Work task – Among the lines of data below, reproduce only those from the one with "rw [effectiveAddress_eq_sumLow hm]" through the one with "linearAddress_congr (by rw", exactly as they stand, both ends included.
[[ Data listing open ]]
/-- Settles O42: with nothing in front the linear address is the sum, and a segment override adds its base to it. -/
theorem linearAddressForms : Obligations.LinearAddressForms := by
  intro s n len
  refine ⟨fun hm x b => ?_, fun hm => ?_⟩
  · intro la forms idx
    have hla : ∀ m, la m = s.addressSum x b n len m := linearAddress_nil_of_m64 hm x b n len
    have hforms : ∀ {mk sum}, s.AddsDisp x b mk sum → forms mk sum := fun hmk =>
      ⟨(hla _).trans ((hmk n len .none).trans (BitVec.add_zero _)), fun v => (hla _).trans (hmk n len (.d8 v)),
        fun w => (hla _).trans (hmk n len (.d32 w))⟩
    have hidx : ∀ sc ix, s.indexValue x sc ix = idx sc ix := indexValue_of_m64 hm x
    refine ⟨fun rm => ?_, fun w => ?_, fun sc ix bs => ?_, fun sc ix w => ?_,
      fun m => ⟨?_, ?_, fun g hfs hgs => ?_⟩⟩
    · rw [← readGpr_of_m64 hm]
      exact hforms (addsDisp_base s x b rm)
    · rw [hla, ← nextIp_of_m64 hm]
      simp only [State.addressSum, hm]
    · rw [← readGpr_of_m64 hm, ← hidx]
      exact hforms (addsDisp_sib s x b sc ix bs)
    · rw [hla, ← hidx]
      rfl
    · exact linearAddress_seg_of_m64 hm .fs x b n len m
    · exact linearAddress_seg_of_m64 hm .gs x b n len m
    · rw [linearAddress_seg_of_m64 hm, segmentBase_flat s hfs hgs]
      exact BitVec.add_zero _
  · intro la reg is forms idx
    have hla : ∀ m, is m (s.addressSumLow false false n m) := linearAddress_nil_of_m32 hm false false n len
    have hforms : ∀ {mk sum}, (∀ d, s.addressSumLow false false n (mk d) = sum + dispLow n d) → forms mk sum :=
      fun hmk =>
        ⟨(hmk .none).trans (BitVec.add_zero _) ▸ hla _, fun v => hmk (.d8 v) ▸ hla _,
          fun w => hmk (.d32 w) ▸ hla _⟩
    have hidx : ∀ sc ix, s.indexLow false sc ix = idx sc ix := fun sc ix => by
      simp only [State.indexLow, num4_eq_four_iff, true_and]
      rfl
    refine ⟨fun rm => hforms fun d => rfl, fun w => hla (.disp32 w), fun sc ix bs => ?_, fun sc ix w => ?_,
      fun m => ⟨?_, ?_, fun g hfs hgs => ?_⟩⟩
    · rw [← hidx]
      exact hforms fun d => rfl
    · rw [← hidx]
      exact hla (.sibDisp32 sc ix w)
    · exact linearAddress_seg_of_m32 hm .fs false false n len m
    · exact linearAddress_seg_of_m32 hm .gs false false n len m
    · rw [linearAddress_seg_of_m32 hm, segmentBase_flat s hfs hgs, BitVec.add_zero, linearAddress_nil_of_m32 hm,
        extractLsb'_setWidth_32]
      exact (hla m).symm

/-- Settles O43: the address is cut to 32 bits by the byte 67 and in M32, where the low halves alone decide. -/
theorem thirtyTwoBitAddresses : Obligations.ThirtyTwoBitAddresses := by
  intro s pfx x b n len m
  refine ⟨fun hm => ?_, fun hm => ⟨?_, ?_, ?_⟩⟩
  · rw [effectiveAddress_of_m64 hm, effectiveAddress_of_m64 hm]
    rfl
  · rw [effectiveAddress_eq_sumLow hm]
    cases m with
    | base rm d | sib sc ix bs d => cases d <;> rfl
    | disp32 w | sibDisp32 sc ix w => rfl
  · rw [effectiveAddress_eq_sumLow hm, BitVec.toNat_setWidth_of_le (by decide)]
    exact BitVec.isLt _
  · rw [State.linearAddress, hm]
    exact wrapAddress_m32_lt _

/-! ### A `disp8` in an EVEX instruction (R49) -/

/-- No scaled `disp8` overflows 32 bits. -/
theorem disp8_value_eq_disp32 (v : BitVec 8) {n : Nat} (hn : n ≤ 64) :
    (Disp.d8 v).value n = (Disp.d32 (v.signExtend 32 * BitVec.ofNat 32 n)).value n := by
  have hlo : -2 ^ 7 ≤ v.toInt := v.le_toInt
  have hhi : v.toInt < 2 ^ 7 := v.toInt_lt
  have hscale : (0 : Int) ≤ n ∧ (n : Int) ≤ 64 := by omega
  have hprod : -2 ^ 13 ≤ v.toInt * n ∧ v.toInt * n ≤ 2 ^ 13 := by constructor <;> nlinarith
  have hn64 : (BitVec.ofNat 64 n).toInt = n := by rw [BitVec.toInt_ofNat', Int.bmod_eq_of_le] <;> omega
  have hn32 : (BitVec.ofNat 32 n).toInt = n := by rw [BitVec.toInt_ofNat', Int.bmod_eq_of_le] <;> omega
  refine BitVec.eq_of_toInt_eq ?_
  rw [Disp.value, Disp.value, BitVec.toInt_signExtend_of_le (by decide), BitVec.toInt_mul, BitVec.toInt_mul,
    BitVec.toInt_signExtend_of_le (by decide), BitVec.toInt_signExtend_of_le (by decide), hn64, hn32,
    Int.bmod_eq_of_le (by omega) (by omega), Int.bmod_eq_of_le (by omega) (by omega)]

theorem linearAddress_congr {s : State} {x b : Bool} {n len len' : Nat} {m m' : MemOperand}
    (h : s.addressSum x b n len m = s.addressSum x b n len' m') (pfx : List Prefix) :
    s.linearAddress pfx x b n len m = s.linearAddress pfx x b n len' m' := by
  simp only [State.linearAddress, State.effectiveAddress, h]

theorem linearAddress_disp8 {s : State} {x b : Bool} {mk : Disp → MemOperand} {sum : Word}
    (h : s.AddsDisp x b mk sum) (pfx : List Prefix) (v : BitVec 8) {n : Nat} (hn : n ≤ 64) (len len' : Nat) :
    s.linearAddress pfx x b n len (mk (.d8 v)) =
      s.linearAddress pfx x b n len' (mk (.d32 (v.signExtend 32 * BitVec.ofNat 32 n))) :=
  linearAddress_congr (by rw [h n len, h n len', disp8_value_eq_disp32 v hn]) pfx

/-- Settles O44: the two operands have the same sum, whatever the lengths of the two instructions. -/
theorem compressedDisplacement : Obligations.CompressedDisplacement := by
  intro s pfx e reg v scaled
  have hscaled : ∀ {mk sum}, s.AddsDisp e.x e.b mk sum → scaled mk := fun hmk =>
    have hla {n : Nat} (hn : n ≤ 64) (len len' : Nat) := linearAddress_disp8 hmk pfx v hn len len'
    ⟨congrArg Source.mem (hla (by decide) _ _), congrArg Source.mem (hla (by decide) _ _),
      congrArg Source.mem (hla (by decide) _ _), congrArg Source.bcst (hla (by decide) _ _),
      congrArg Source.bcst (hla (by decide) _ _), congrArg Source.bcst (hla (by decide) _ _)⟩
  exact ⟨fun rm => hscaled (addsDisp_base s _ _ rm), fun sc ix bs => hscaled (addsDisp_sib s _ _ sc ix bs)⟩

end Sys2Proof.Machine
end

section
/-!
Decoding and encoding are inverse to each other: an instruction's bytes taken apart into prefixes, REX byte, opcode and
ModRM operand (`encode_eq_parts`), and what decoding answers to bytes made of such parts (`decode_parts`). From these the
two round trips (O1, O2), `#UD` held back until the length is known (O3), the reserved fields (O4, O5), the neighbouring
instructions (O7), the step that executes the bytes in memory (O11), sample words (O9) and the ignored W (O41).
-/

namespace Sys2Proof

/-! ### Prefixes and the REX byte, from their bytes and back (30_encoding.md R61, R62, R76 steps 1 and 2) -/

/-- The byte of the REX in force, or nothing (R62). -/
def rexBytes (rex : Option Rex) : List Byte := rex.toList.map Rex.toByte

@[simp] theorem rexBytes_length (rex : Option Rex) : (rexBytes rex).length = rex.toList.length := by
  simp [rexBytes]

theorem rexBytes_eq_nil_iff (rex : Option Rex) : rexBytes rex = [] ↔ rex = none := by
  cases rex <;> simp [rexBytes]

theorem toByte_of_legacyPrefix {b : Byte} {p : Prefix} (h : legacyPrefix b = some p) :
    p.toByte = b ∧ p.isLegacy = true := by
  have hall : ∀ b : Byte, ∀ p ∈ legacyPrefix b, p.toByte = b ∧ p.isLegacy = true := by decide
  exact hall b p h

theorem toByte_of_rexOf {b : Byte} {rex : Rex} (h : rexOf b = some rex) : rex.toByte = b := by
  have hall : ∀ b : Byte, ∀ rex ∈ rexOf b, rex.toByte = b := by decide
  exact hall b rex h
[[ Data listing closed ]]
Solution –
  · rw [effectiveAddress_eq_sumLow hm]
    cases m with
    | base rm d | sib sc ix bs d => cases d <;> rfl
    | disp32 w | sibDisp32 sc ix w => rfl
  · rw [effectiveAddress_eq_sumLow hm, BitVec.toNat_setWidth_of_le (by decide)]
    exact BitVec.isLt _
  · rw [State.linearAddress, hm]
    exact wrapAddress_m32_lt _

/-! ### A `disp8` in an EVEX instruction (R49) -/

/-- No scaled `disp8` overflows 32 bits. -/
theorem disp8_value_eq_disp32 (v : BitVec 8) {n : Nat} (hn : n ≤ 64) :
    (Disp.d8 v).value n = (Disp.d32 (v.signExtend 32 * BitVec.ofNat 32 n)).value n := by
  have hlo : -2 ^ 7 ≤ v.toInt := v.le_toInt
  have hhi : v.toInt < 2 ^ 7 := v.toInt_lt
  have hscale : (0 : Int) ≤ n ∧ (n : Int) ≤ 64 := by omega
  have hprod : -2 ^ 13 ≤ v.toInt * n ∧ v.toInt * n ≤ 2 ^ 13 := by constructor <;> nlinarith
  have hn64 : (BitVec.ofNat 64 n).toInt = n := by rw [BitVec.toInt_ofNat', Int.bmod_eq_of_le] <;> omega
  have hn32 : (BitVec.ofNat 32 n).toInt = n := by rw [BitVec.toInt_ofNat', Int.bmod_eq_of_le] <;> omega
  refine BitVec.eq_of_toInt_eq ?_
  rw [Disp.value, Disp.value, BitVec.toInt_signExtend_of_le (by decide), BitVec.toInt_mul, BitVec.toInt_mul,
    BitVec.toInt_signExtend_of_le (by decide), BitVec.toInt_signExtend_of_le (by decide), hn64, hn32,
    Int.bmod_eq_of_le (by omega) (by omega), Int.bmod_eq_of_le (by omega) (by omega)]

theorem linearAddress_congr {s : State} {x b : Bool} {n len len' : Nat} {m m' : MemOperand}
    (h : s.addressSum x b n len m = s.addressSum x b n len' m') (pfx : List Prefix) :
    s.linearAddress pfx x b n len m = s.linearAddress pfx x b n len' m' := by
  simp only [State.linearAddress, State.effectiveAddress, h]

theorem linearAddress_disp8 {s : State} {x b : Bool} {mk : Disp → MemOperand} {sum : Word}
    (h : s.AddsDisp x b mk sum) (pfx : List Prefix) (v : BitVec 8) {n : Nat} (hn : n ≤ 64) (len len' : Nat) :
    s.linearAddress pfx x b n len (mk (.d8 v)) =
      s.linearAddress pfx x b n len' (mk (.d32 (v.signExtend 32 * BitVec.ofNat 32 n))) :=
  linearAddress_congr (by rw [h n len, h n len', disp8_value_eq_disp32 v hn]) pfx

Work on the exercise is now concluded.